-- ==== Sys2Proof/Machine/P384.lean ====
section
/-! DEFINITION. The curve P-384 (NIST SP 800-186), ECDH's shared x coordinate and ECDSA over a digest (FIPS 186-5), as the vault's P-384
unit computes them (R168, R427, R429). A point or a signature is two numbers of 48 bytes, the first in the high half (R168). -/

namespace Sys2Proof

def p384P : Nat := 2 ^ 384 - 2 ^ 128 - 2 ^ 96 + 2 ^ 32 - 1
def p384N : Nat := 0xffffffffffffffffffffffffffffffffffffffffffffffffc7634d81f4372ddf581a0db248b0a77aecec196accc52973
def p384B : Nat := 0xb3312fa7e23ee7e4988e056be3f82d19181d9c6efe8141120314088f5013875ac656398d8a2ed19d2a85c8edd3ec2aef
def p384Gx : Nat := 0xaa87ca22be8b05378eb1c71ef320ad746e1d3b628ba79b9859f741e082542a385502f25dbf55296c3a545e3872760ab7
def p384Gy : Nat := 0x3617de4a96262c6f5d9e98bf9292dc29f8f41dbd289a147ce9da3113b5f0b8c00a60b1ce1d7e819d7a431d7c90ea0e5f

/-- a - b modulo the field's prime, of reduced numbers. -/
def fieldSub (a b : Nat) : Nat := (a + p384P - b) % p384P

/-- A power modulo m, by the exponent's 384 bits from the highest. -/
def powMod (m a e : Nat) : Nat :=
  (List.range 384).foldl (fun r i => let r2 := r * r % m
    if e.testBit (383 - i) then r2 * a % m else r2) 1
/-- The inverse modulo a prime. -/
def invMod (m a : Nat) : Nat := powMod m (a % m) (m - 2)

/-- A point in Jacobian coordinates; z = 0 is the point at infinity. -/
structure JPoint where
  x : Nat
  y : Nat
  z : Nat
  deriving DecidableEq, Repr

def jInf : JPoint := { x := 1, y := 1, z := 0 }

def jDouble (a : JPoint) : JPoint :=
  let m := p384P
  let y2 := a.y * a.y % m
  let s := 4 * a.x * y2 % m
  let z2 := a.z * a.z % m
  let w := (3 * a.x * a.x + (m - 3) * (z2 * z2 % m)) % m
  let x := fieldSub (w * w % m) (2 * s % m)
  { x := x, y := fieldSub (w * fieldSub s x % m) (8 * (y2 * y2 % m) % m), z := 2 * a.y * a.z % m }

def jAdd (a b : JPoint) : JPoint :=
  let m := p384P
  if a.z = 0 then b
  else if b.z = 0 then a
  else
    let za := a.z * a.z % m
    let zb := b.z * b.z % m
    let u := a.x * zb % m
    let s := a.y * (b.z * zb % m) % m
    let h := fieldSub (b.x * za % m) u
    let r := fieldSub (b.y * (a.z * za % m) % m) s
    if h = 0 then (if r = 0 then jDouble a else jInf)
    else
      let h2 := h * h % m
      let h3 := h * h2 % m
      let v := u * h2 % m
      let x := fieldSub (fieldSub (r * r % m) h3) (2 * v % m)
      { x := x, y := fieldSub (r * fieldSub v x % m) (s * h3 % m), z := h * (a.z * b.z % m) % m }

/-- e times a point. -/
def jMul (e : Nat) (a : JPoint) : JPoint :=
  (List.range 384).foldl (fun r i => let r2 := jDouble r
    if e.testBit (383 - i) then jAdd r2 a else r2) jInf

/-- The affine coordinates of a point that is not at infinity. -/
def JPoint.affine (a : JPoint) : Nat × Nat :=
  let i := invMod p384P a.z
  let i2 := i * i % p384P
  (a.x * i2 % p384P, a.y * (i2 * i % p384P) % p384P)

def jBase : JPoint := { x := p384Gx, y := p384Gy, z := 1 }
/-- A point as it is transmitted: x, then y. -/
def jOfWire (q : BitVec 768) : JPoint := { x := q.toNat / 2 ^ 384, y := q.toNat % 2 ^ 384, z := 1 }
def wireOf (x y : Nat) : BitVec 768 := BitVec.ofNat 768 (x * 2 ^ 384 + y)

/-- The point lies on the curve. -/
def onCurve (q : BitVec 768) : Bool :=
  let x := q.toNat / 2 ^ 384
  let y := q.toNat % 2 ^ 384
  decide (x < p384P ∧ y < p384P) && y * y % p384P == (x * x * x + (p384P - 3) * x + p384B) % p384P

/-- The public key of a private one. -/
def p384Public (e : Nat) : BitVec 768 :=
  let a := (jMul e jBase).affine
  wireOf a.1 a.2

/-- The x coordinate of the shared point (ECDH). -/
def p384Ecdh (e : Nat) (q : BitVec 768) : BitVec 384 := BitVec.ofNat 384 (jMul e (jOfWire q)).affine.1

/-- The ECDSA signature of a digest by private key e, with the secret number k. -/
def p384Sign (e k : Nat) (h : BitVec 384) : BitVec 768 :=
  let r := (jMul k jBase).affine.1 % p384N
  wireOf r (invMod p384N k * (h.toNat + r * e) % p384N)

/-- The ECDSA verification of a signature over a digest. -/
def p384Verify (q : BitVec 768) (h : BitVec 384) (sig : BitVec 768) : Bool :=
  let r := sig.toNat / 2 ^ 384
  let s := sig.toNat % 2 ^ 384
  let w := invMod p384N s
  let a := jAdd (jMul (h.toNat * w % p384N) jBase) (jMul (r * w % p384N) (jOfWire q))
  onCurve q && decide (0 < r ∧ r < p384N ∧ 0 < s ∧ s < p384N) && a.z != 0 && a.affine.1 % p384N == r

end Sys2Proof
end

--

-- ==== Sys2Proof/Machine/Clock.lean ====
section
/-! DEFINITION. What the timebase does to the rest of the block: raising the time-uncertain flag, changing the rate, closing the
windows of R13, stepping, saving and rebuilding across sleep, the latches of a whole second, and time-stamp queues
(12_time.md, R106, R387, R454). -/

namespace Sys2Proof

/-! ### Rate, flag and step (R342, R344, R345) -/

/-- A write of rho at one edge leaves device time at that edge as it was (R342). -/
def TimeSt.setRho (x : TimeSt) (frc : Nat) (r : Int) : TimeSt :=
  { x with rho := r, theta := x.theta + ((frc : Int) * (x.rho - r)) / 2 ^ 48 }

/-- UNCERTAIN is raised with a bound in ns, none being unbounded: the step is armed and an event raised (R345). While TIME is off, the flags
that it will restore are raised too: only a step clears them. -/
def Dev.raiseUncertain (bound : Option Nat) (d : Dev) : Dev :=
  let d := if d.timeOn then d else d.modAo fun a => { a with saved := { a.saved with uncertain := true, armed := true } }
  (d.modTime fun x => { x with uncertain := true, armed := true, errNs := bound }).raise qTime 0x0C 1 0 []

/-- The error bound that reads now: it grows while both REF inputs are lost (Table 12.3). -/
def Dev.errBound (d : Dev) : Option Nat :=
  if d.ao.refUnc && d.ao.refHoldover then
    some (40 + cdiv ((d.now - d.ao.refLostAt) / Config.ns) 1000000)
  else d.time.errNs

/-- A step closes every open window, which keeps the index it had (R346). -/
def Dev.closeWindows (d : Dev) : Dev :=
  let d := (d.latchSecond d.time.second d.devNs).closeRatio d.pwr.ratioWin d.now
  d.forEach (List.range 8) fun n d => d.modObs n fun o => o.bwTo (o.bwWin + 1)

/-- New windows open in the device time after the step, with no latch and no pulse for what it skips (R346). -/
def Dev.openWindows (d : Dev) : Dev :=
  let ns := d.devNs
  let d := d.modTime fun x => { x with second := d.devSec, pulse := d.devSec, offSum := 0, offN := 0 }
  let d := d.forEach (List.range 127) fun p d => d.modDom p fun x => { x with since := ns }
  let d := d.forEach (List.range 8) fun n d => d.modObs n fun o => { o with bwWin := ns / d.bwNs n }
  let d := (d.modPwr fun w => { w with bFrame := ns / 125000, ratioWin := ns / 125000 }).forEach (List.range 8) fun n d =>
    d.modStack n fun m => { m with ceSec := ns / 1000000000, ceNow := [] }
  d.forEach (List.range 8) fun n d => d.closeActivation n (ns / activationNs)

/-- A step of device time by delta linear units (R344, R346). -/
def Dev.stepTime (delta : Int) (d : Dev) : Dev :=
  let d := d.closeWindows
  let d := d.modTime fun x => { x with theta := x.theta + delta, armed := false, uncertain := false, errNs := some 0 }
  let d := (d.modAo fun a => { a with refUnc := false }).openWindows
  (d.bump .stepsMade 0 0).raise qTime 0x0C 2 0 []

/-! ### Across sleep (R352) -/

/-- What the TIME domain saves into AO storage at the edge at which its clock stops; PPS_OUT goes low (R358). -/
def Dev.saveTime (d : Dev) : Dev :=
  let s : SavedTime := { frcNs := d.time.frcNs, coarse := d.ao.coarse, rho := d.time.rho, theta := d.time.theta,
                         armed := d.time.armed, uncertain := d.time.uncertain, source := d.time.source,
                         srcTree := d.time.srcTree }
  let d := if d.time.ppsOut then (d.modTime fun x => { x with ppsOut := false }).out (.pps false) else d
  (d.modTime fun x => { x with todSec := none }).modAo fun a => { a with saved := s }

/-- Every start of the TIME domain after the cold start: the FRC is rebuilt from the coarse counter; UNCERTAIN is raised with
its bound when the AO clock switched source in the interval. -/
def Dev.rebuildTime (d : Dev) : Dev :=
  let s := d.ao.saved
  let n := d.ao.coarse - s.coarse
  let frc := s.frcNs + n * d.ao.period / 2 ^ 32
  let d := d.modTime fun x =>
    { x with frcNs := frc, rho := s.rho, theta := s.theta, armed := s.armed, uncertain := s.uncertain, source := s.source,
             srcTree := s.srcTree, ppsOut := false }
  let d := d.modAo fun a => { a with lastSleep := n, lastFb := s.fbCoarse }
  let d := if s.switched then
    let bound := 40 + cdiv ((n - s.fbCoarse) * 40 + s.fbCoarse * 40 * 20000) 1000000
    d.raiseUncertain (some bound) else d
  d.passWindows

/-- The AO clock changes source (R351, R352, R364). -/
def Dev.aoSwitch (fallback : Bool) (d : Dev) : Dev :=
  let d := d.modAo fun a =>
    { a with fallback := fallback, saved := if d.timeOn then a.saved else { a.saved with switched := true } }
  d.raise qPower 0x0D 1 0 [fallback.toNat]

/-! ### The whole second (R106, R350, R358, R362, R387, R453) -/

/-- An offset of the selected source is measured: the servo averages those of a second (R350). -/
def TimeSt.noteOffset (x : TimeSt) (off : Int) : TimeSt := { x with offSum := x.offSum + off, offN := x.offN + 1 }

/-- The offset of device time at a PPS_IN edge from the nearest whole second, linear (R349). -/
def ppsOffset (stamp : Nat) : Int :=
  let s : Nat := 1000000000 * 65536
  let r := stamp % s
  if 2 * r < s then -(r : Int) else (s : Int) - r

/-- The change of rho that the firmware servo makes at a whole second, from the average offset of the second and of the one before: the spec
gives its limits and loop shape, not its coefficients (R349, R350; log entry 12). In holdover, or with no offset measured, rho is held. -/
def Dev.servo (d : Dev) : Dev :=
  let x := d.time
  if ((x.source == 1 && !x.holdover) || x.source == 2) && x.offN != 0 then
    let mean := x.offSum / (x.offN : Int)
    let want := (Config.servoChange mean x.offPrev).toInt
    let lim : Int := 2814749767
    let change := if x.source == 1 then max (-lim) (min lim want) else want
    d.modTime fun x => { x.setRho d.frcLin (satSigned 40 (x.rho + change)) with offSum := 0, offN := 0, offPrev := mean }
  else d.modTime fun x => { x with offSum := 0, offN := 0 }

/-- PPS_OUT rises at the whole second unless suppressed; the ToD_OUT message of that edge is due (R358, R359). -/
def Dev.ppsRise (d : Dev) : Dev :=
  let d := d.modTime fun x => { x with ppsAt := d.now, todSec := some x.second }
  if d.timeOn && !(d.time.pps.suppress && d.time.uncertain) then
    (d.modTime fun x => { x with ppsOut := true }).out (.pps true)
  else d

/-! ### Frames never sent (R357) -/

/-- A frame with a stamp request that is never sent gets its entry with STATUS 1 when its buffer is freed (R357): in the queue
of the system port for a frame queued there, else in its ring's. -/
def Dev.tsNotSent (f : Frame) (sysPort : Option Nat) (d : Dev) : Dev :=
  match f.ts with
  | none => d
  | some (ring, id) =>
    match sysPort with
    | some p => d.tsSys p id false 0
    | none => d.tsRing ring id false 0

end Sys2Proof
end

==

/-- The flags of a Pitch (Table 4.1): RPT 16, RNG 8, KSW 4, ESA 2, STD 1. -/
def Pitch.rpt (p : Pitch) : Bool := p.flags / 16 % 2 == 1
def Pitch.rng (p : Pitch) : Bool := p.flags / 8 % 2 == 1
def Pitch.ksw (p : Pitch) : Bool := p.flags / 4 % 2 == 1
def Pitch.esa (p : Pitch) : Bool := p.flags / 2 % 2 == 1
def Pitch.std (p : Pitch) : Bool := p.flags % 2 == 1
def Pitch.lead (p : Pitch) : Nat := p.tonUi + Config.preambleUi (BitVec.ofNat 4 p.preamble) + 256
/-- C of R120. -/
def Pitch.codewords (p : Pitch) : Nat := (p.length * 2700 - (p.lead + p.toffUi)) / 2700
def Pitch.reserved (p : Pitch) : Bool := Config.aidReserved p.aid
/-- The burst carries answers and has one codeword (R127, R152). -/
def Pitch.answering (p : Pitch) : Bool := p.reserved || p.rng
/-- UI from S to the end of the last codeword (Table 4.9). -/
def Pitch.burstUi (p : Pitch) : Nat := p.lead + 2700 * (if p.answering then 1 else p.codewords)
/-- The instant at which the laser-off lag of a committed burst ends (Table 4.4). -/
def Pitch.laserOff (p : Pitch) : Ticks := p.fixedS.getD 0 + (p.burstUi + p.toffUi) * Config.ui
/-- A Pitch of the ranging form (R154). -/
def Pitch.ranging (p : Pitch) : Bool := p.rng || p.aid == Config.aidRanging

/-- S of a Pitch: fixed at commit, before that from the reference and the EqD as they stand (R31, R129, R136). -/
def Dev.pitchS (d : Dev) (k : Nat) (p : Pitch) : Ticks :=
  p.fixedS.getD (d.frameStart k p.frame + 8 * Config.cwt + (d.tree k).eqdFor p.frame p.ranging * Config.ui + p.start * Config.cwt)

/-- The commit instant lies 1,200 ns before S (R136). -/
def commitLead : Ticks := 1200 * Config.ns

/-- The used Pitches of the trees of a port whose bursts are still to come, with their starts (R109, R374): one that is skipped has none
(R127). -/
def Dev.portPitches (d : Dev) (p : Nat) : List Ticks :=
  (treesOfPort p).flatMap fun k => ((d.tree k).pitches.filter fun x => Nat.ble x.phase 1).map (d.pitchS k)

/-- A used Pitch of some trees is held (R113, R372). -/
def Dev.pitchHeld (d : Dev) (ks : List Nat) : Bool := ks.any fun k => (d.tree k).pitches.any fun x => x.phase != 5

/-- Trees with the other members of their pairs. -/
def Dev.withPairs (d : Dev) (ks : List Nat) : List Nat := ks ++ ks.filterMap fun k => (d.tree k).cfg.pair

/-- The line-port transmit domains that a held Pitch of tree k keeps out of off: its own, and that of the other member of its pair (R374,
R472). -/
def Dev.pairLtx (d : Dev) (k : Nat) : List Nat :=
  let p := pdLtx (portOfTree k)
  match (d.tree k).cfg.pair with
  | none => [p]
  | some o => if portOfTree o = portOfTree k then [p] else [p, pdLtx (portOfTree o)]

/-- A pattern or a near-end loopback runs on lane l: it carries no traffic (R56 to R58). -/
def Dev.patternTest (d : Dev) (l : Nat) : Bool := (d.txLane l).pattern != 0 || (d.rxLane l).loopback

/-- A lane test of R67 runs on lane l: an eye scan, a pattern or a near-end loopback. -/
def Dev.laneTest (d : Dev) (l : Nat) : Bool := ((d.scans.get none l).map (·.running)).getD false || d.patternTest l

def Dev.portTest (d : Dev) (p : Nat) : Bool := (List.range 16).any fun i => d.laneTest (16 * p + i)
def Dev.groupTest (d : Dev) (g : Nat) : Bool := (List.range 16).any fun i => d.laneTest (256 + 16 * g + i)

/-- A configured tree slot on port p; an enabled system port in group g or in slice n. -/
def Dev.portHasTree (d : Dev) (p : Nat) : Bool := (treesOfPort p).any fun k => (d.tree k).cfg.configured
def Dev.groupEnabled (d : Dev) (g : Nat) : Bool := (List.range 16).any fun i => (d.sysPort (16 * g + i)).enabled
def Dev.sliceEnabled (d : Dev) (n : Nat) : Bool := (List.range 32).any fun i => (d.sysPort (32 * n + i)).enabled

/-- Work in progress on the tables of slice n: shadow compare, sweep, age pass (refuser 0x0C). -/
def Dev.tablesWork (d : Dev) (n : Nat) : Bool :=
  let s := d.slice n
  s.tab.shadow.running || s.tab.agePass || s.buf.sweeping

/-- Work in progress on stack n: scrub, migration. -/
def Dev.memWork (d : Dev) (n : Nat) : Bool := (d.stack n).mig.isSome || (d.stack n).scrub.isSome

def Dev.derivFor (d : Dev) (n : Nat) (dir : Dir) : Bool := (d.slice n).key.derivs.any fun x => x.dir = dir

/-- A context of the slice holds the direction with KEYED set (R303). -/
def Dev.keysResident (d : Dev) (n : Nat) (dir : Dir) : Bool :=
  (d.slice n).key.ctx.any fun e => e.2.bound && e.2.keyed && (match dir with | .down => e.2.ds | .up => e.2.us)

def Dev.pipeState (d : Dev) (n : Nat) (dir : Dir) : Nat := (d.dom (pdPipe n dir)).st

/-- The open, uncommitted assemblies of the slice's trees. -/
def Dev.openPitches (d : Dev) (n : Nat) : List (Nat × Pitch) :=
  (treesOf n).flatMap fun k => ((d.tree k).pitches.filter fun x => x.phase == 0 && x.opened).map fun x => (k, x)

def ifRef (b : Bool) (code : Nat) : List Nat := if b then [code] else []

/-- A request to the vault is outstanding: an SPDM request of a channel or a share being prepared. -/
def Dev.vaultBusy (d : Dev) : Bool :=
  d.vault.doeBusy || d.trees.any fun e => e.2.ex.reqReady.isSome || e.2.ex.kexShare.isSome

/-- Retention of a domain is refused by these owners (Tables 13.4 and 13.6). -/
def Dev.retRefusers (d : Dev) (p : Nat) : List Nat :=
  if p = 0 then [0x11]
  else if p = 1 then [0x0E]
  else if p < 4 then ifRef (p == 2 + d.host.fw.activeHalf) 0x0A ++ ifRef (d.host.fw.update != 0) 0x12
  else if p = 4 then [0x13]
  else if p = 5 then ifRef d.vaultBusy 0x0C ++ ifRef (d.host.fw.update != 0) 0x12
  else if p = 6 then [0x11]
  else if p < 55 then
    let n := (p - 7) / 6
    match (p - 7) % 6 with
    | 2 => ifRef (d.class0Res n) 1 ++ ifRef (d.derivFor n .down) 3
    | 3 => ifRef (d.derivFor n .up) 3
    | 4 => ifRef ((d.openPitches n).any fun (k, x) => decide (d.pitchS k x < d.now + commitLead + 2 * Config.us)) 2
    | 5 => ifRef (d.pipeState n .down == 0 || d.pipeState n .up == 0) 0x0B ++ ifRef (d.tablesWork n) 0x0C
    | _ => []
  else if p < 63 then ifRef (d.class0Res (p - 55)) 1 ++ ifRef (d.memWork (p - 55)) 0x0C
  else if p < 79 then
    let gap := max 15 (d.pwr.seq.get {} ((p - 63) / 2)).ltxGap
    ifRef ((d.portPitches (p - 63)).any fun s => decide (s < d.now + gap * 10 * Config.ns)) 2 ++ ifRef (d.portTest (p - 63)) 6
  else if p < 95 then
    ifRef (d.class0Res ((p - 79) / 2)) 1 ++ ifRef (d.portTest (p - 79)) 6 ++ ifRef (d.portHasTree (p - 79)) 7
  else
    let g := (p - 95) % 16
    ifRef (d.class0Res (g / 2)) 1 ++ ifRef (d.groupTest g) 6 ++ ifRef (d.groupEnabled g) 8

--- What you have to do ---
In the listing above, start at the line with "let s := a.y * (b.z * zb % m) % m", go on through the line with "a point. -/", and copy each of those lines exactly; leave out all the rest.

--- Response to the task ---
    let s := a.y * (b.z * zb % m) % m
    let h := fieldSub (b.x * za % m) u
    let r := fieldSub (b.y * (a.z * za % m) % m) s
    if h = 0 then (if r = 0 then jDouble a else jInf)
    else
      let h2 := h * h % m
      let h3 := h * h2 % m
      let v := u * h2 % m
      let x := fieldSub (fieldSub (r * r % m) h3) (2 * v % m)
      { x := x, y := fieldSub (r * fieldSub v x % m) (s * h3 % m), z := h * (a.z * b.z % m) % m }

/-- e times a point. -/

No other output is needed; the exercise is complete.